Most of the time, an undercover wants the criminal side to believe he really is someone other than that pesky occupational hazard known to them as law enforcement. However, there are also those times when the undercover needs to come forward and reveal his true identity, even if circumstances are not necessarily under the best conditions. This is one of those incidents. Surveillance had gone wrong and the undercover ended up playing the Lone Ranger. Or it could be a John Wayne part. Nah, in my mind, I like the image of Bruce Willis in the movie Last Man Standing, not to be confused with Tim the Toolman in a current TV sitcom by the same name. Although......

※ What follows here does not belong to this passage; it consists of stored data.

-- ==== Sys2Proof/Tests/Slice0.lean ====
section
/-!
SUPPORT. Small tests, each about one step or one operation. Expected values are the spec's: 95_test_vectors.md (S1 to S6,
V1 to V7, P1 to P5) and the worked examples of the command rules. Then one witness per statement that has hypotheses.
-/

namespace Sys2Proof.Tests

open Sys2Proof.Machine

/-! ### Helpers -/

/-- The state of an outcome, if there is one. -/
def after : Host.Outcome State Fault Refusal → Option State
  | .next s => some s
  | .fault _ => none
  | .refused _ => none

/-- The reset state with a register value. -/
def withReg (r : Half) : State := { State.reset with reg := r }

/-- A state whose environment answers its next operations with the answers given. -/
def answered (r d : Half) (bus : List (Option BusAnswer)) (line : List (Option LineAnswer)) : State :=
  { State.reset with reg := r, devreg := d, busAnswers := bus, lineAnswers := line }

/-- A state whose host presents the words given. -/
def presented (ws : List CmdWord) : State := { State.reset with inputs := ws.map Input.command }

/-- The register, and the newest response's word, after an outcome. -/
def regAndWord (o : Host.Outcome State Fault Refusal) : Option (Half × Option RspWord) :=
  (after o).map fun s => (s.reg, s.responses.head?.map Response.word)

/-- Another table R91 allows: band 0 ends a hertz lower and bands 1 and 2 overlap; and error widths of w bits. -/
def otherParams (w : Nat) : Params :=
  ⟨⟨1039, 2076⟩ :: ⟨2077, 4160⟩ :: Config.bands.drop 2, w, w⟩

/-! ### WellFormed smoke: every check refuses an ill-formed term (R62, R63, R91) -/

theorem test_wf_operand_missing : AsmLine.operandPresence ⟨.setoct, none⟩ = false := by decide
theorem test_wf_operand_extra : AsmLine.operandPresence ⟨.wrout, some (.number 1)⟩ = false := by decide
theorem test_wf_operand_range : AsmLine.operandRange ⟨.setoct, some (.number 16)⟩ = false := by decide
theorem test_wf_operand_range_dac : AsmLine.operandRange ⟨.setdac, some (.number 1024)⟩ = false := by decide
theorem test_wf_symbol_place : AsmLine.symbolPlace ⟨.setcnf, some (.symbol .both)⟩ = false := by decide
theorem test_wf_line : AsmLine.wellFormed ⟨.setdac, some (.number 1024)⟩ = false := by decide
theorem test_wf_line_good : AsmLine.wellFormed ⟨.setdac, some (.number 1023)⟩ = true := by decide
theorem test_wf_band_order : Band.ordered ⟨5, 4⟩ = false := by decide
theorem test_wf_bands_gap : bandsChained [⟨1039, 2076⟩, ⟨2078, 4152⟩] = false := by decide
theorem test_wf_bands_decreasing : bandsChained [⟨2078, 4155⟩, ⟨1039, 2077⟩] = false := by decide
theorem test_wf_bands_count : bandsCount [⟨1039, 68030000⟩] = false := by decide
theorem test_wf_bands_ends : bandsEnds [⟨1038, 68030000⟩] = false := by decide
theorem test_wf_bands : bandsWellFormed (Config.bands.drop 1) = false := by decide
theorem test_wf_bands_partition : bandsPartition [⟨1039, 2080⟩, ⟨2078, 4155⟩] = false := by decide
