-- ==== Sys2Proof/Syntax.lean ====
section
/-! DEFINITION. The instructions: one constructor per row of the opcode table (R56, R66, R67). -/

namespace Sys2Proof

/-- Where an instruction is encoded: a command in `CMD` and its operand latches (R54, R55), or a block of the GIF byte
stream at `P_POS` (R63 to R75). -/
inductive Format where
  | command
  | block
  deriving DecidableEq, Repr

/-- The instructions. A command carries the operands it reads, each a whole 32-bit latch (R55). A block of the GIF stream
carries every field of its encoding, the bytes no rule checks included (R68, R70, R71). -/
inductive Instr where
  /-- NOP (R150). -/
  | nop
  /-- RD_INIT (R79). -/
  | rdInit (base len bit : Word)
  /-- RD_CONSUME (R80). -/
  | rdConsume (width : Word)
  /-- RD_ISCOMPLETE (R81). -/
  | rdIsComplete (width : Word)
  /-- WR_INIT (R84). -/
  | wrInit (base len : Word)
  /-- WR_APPEND (R85). -/
  | wrAppend (value width : Word)
  /-- WR_CANAPPEND (R86). -/
  | wrCanAppend (width : Word)
  /-- WR_WRITTEN (R87). -/
  | wrWritten
  /-- TBL_INIT (R92). -/
  | tblInit (n : Word)
  /-- TBL_APPEND (R93). -/
  | tblAppend (base len : Word)
  /-- TBL_LOOKUP (R94). -/
  | tblLookup (code base cap : Word)
  /-- TBL_COUNT (R95). -/
  | tblCount
  /-- TBL_WIDTH (R96). -/
  | tblWidth
  /-- TBL_CLEAR (R97). -/
  | tblClear
  /-- LZW_DECOMPRESS (R98). -/
  | lzwDecompress (base cap flags : Word)
  /-- LZW_COMPRESS (R112). -/
  | lzwCompress (n base len flags : Word)
  /-- GIF_PARSE (R122). -/
  | gifParse (base len : Word)
  /-- CT_SIZE (R145). -/
  | ctSize (sel : Word)
  /-- CT_INDEX (R146). -/
  | ctIndex (sel index : Word)
  /-- CT_FIND (R147). -/
  | ctFind (sel rgb : Word)
  /-- CONT_READ (R148). -/
  | contRead (block field element : Word)
  /-- SOFT_RESET (R151). -/
  | softReset
  /-- GIF_EXTENSION (R130, R135): the introducer 0x21 with an extension label that is none of the four kinds below. -/
  | gifExtension (label : Byte)
  /-- GIF_IMAGE (R136): the image descriptor of R72. -/
  | gifImage (left top width height : U16) (ipacked : Byte)
  /-- GIF_TRAILER (R129). -/
  | gifTrailer
  /-- GIF_EXT_COMMENT (R131): the text up to the 0x00 terminator (R69). -/
  | gifExtComment (text : Seq)
  /-- GIF_EXT_GRAPHICS_CONTROL (R132): the 8-byte block of R68. -/
  | gifExtGraphicsControl (size packed : Byte) (delay : U16) (transparent terminator : Byte)
  /-- GIF_EXT_APPLICATION (R133): the 14-byte header and the payload up to the 0x00 terminator (R70). -/
  | gifExtApplication (size : Byte) (identifier : Vector Byte 8) (auth : Vector Byte 3) (payload : Seq)
  /-- GIF_EXT_PLAIN_TEXT (R134): the 15-byte fixed header (R71). -/
  | gifExtPlainText (size : Byte) (header : Vector Byte 12)
  deriving DecidableEq, Repr

/-- Which of the two encodings an instruction has. -/
def Instr.format : Instr → Format
  | .nop | .rdInit .. | .rdConsume .. | .rdIsComplete .. | .wrInit .. | .wrAppend .. | .wrCanAppend .. | .wrWritten
  | .tblInit .. | .tblAppend .. | .tblLookup .. | .tblCount | .tblWidth | .tblClear
  | .lzwDecompress .. | .lzwCompress .. | .gifParse .. | .ctSize .. | .ctIndex .. | .ctFind .. | .contRead ..
  | .softReset => .command
  | .gifExtension .. | .gifImage .. | .gifTrailer | .gifExtComment .. | .gifExtGraphicsControl ..
  | .gifExtApplication .. | .gifExtPlainText .. => .block

end Sys2Proof
end

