-- ==== Sys2Proof/Machine/Step.lean ====
section
/-! DEFINITION. One step of the machine: a move of the host or of the engine (R5, R30, R152). -/

namespace Sys2Proof.Machine

/-- One step of the machine (R30, R152). -/
def step (s : State) : Host.Outcome State Fault Refusal := nextMove s

/-- `s` with a word of the opcode table stored where the next step fetches its instruction, so that the next step runs it (log 7). -/
def State.withFetchWord (s : State) (nbits w : Nat) : State :=
  if tableIsCommand nbits w then s.withCommand nbits w else s.withBlock nbits w

end Sys2Proof.Machine
end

It was supposed to be a simple deal. Just me, my senior partner and a future defendant were in the bad guy's house. Several surveillance vehicles were parked up and down the street for backup. Negotiations for the contraband goods had finally been completed. Problem was, the bad guy was either one of those paranoid type people or he was being extra cagey. The goods were not at his residence, instead we had to drive over to another house. He made a quick phone call to tell them we were coming.

"I'm ready to go," says I.

"I'll wait here," says my partner.

This last statement allowed both the bad guy and me to feel a certain amount of relief. The criminal was satisfied because now he only had to keep an eye on one person instead of two during the transfer of goods. As for my feeling relief, my partner and I had zero means of communication with our surveillance teams outside to tell them the deal was moving to another location. By staying at the house, my partner could run outside, after the bad guy and I left, and flag down one of the surveillance cars. Looked like a great plan at the time.

I drove the undercover government car with the soon to be defendant seated on the passenger side. We backed out of his driveway, made a left at the first corner, drove one long block, made another left and immediately pulled into a driveway on the right hand side of the street. With my tail lights still glowing red, I glanced in the rear view mirror and soon saw the parade of surveillance vehicles going past.

"Good," I says to myself, "I'm covered."

I turned off the ignition.

My new friend, let's call him Bad Guy #1, goes into the house we're parked in front of and quickly returns with a large cardboard box. Seated inside the car, he opens the box and shows me the goods. I'm satisfied.

"I'll get the money out of the trunk," says I.

At the rear of the government car, I raise the trunk lid and the light comes on. This is now the bust signal, because we aren't going to let this much money walk. I stand there, confident, with the trunk light illuminating my smiling face as I wait for the cavalry to descend upon the scene and deliver me from the hostiles.

After a while, I'm still standing there. My smile is starting to droop. Where the hell is the cavalry?

Two things now occur.

One, I realize that the surveillance cars missed my last turn into the driveway. They have obviously continued down the street, probably splitting up and commencing to search for their lost undercover. Uh-oh.

And secondly, I look over the top of the government car toward the house. There's a man watching me through the kitchen window. Uh-oh again.

Show time.

Removing a thick envelope of flash money from the trunk, I wave the envelope over the top of the car for the inside man to see. Then I paste a smile back on my face as if everything is peachy keen. There's nothing for it now. I get back into the driver's seat, obvious envelope in hand.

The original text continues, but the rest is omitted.